Тут же со стороны моста раздались крики. Блондин звал меня:
— Эмануэл Сантарем, пройди подальше и около того куста сворачивай на тропинку.
Положение было безвыходным. Он показывал мне дорогу. Возможно, все испортил сигнал последнего автомобиля, который привлек его внимание. Какого черта я пытался ловить попутку? Лучше было просто сбежать от него. Но теперь поздно. Блондин снизу показывал, буквально прыгая от восторга, как ребенок, где я должен спускаться.
Было непонятно, с чего он так счастлив. Он рад снова встретить лично меня, или его радует присутствие единственного свидетеля, видевшего, как он убил мужчину и ранил женщину? Прокрутив в голове все события, случившиеся в ту злополучную ночь, я пришел к выводу, что на самом деле не присутствовал при совершении преступлений. Я слышал выстрелы; вбежал в дом; столкнулся с удиравшим Блондином, в руках у которого было оружие; увидел открытую дверь и Жануарию, лежавшую на ковре в гостиной; обнаружил труп в ванной. Да, факты, круто изменившие мою судьбу, не выдуманы. Они чудовищны, ужасны. Но я не присутствовал при совершении преступлений! Какую ценность я мог представлять для Блондина? Возможно, у него есть какие-то сомнения? Я полностью запутался и к тому же, в любом случае, не мог избавиться от него.
Поэтому пробираясь вдоль реки, я чувствовал себя скверно. Моя попытка ускользнуть от Блондина выглядела глупо. Теперь об этом нечего было и думать.
В его глазах, устремленных на меня, светилось нескрываемое удовлетворение. Оно проявлялось и в том, как он потирал руки, поправлял, морща при этом лоб, свои длинные волосы, падавшие на лицо. Наблюдая за моим осторожным спуском, ему приходилось смотреть против солнца. Медленно, глядя себе под ноги, выбирая куда лучше наступить, стараясь не пораниться о колючие растения, которых было там полным-полно, я, наконец, подошел к нему. Бессловесный и одеревеневший, я был как под гипнозом и не проявлял никакой инициативы.
Он, сделав шаг навстречу, энергично обнял меня, восторженно приветствуя:
— Эмануэл Сантарем, как хорошо тебя снова видеть!
Его радость была настолько велика, что, вертясь и пританцовывая, он закружил меня в воздухе.
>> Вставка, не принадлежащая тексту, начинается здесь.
/-- AZL port registers: MODE is written only while ENABLE is 0, and 3 is no mode (07 R363, R364, R417). -/
def writeAzp (s : State) (k o : Nat) (v : Word) : State :=
  let off := onPage Reg.pageAzp k + o
  if o = 0x040 ∧ (rdB s off 0 = true ∨ rfld v 2 1 = 3) then plainWrite s off (putFld v 2 1 (rdF s off 2 1)) else plainWrite s off v

/-- SLU registers: with ENABLE the Sluice performs its boundary again (06 R356, 08 R448). -/
def writeSlu (s : State) (o : Nat) (v : Word) : State :=
  let s1 := plainWrite s (Reg.pageSlu + o) v
  if o = 0x040 ∧ rbit v 0 = true then putGener s1 { s1.gener with again := true } else s1

/-- KVP registers: LOW_WATER is the least FREE since its write, FREE as it stands then included (06 R358). -/
def writeKvp (s : State) (o : Nat) (v : Word) : State :=
  plainWrite s (Reg.pageKvp + o) (if o = 0x04C then w32 (min (rfld v 15 0) (rdN s Reg.kvpFree)) else v)

/-- LSP registers: LEAN_EN acts as LEAN_EN_WRITE; DECAY 0 and SAMPLE_LOG2 outside 3 to 16 are discarded (05 R286, R309, 15 R684,
R687). -/
def writeLsp (s : State) (o : Nat) (v : Word) : State :=
  if o = 0x040 then
    let n := rfld v 12 8
    let v1 := if 3 ≤ n ∧ n ≤ 16 then v else putFld v 12 8 (rdF s Reg.lspCtl 12 8)
    let v2 := if rfld v 19 16 = 0 then putFld v1 19 16 (rdF s Reg.lspCtl 19 16) else v1
    let s1 := plainWrite s Reg.lspCtl (putBit v2 0 (rdB s Reg.lspCtl 0))
    if rbit v 0 = rdB s Reg.lspCtl 0 then s1 else after (execLeanEnWrite (rbit v 0) s1) s1
  else if Reg.pageLsp + o = Reg.lspDrift then
    (let s1 := plainWrite s Reg.lspDrift v; putPower s1 { s1.power with driftWas := some (s.count, driftBefore s) })
  else plainWrite s (Reg.pageLsp + o) v

/-- SNS, RBK and FCL registers (10 R481, R484, R489, R505, R506, R511, R513 to R515). -/
def writeFcl (s : State) (o : Nat) (v : Word) : State :=
  if o = 0x040 then writeFclCtl s v.toNat
  else if o = 0x058 then after (execFclWdataWrite v s) s
  else if 0x0C0 ≤ o ∧ o ≤ 0x0C8 ∧ rdB s Reg.fclCtl 5 = true then s
  else plainWrite s (Reg.pageFcl + o) v

/-- RBK registers. -/
def writeRbk (s : State) (p o : Nat) (v : Word) : State :=
  if o = 0x040 then writeRbkCtl s p v.toNat
  else if 0x080 ≤ o ∧ o < 0x100 then writeRbkSec s p ((o - 0x080) / 4) v.toNat
  else plainWrite s (onPage Reg.pageRbk p + o) v

/-- A write of DEC.XFADE: the length, then the swap requests (11 R537, R545). -/
def writeXfade (s : State) (c : Nat) (v : Word) : State :=
  let s1 := wrF s (decReg Reg.decXfade c) 15 0 (rfld v 15 0)
  let s2 := if rbit v 16 then swapReq false c s1 else s1
  if rbit v 17 then swapReq true c s2 else s2

/-- DEC registers (11 R521, R537, R539, R543 to R545). -/
def writeDec (s : State) (c : Fin 4) (o : Nat) (v : Word) : State :=
  let off := onPage Reg.pageDec c.val + o
  if o = 0x040 then writeDecRing (writeDecEnable s c.val (rbit v 0)) c.val (rbit v 1)
  else if o = 0x044 ∨ o = 0x048 ∨ o = 0x04C then stageDec (plainWrite s off v) c.val ((o - 0x044) / 4)
  else if o = 0x06C then writeXfade s c.val v
  else if o = 0x074 then after (execRsCdataAccess c (some v) s) s
  else if 0x080 ≤ o ∧ o ≤ 0x088 ∧ rdB s (decReg Reg.decCtl c.val) 1 = true then s
  else if 0x100 ≤ o ∧ o < 0x180 then writeFirCoef s c.val false ((o - 0x100) / 4) v.toNat
  else if 0x180 ≤ o ∧ o < 0x200 then writeFirCoef s c.val true ((o - 0x180) / 4) v.toNat
  else plainWrite s off v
Со стороны, принимая во внимание мое поведение, могло показаться, будто он обнимает куклу. Встреча затянулась, и я под влиянием его энтузиазма подумал, что мне тоже нужно заговорить. Раздражать его было бы невыгодно. Хотя я и не знал его близко, но логично было предположить, что он человек эмоциональный и его поведение может быть непредсказуемым и не всегда уравновешенным.
Когда он отпустил меня и, дружески хлопнув по плечу, стал спрашивать, как мои дела и куда я иду, вместо того, чтобы отвечать, я просто другими словами повторил его вопросы. Это было единственное, чего ему удалось от меня добиться, прежде чем он позвал за собой к нагромождению ящиков:
— Сюда, Сантарем! Отдохнем здесь. Ты, должно быть, устал. Давай свой пакет.
Отдав ему пакет, я молча пошел следом. Обросший щетиной, длинноволосый, он был одет в голубые, отдававшие в желтизну брюки. Но рубашка казалась новой.
Трущоба изнутри отчасти напоминала склад. Я заметил консервы в жестяных банках, печенье, сыр, бутылки с выпивкой, спички. На картонном полу повсюду валялись куски ткани, использовавшиеся как подстилки. Помещение было узким, но, в целом, гораздо больших размеров, чем односпальная кровать. Блондин сразу начал настойчиво внушать мне, что в случае необходимости мы оба могли бы спокойно там разместиться, потому что «где хватает еды для одного, хватит и двоим, где есть место, чтобы выспаться одному, всегда смогут спать двое». Наконец он предложил мне сесть. Я сел и стал наблюдать за хозяином, стараясь понять, о чем он думает.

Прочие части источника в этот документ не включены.